Work request:
Retype, word for word, each line between the lines holding "step s = .next" and "(before → s.takeStep = s) ∧", inclusive, and leave the rest of the data alone.

Records drawn from a dataset
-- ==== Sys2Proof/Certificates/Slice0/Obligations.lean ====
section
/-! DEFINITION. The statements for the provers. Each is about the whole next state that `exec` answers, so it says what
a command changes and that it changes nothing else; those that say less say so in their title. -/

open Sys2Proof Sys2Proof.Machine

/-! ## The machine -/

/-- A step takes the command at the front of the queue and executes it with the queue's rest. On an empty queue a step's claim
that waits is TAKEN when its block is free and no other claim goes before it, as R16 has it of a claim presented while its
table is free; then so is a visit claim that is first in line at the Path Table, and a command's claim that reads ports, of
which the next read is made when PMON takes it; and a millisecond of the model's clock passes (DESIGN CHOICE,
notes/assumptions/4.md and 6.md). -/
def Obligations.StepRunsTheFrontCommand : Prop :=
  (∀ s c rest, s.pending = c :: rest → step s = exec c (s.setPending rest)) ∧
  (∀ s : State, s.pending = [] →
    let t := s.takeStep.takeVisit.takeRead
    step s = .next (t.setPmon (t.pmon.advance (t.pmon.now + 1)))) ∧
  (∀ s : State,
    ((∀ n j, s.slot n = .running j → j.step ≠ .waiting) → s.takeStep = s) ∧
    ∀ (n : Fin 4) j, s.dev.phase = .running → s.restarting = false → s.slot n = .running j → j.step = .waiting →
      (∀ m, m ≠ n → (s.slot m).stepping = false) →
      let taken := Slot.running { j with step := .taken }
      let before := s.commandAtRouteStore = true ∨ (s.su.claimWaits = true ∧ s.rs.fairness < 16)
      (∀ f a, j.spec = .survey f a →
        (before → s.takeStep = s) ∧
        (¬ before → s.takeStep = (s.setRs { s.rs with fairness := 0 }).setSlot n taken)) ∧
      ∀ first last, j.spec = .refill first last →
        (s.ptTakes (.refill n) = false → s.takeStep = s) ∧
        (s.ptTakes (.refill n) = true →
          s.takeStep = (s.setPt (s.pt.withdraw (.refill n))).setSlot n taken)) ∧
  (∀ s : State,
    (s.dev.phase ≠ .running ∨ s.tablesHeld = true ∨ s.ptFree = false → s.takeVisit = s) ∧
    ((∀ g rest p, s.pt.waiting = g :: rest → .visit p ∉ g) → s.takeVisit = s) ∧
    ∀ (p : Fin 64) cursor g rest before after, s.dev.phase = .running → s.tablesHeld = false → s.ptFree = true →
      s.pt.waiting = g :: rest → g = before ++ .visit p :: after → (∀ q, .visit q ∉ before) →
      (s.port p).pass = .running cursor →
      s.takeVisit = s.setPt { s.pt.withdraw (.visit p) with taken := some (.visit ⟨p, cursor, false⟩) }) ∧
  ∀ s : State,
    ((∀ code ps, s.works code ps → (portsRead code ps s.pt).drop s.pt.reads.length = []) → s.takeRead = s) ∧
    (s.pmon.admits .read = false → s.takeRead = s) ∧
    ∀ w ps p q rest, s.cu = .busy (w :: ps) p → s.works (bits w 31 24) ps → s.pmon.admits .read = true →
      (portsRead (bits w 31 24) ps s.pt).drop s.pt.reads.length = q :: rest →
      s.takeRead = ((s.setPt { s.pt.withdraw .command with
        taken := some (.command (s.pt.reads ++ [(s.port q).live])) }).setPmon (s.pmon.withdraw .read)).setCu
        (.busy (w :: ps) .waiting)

Response for this exercise:
    step s = .next (t.setPmon (t.pmon.advance (t.pmon.now + 1)))) ∧
  (∀ s : State,
    ((∀ n j, s.slot n = .running j → j.step ≠ .waiting) → s.takeStep = s) ∧
    ∀ (n : Fin 4) j, s.dev.phase = .running → s.restarting = false → s.slot n = .running j → j.step = .waiting →
      (∀ m, m ≠ n → (s.slot m).stepping = false) →
      let taken := Slot.running { j with step := .taken }
      let before := s.commandAtRouteStore = true ∨ (s.su.claimWaits = true ∧ s.rs.fairness < 16)
      (∀ f a, j.spec = .survey f a →
        (before → s.takeStep = s) ∧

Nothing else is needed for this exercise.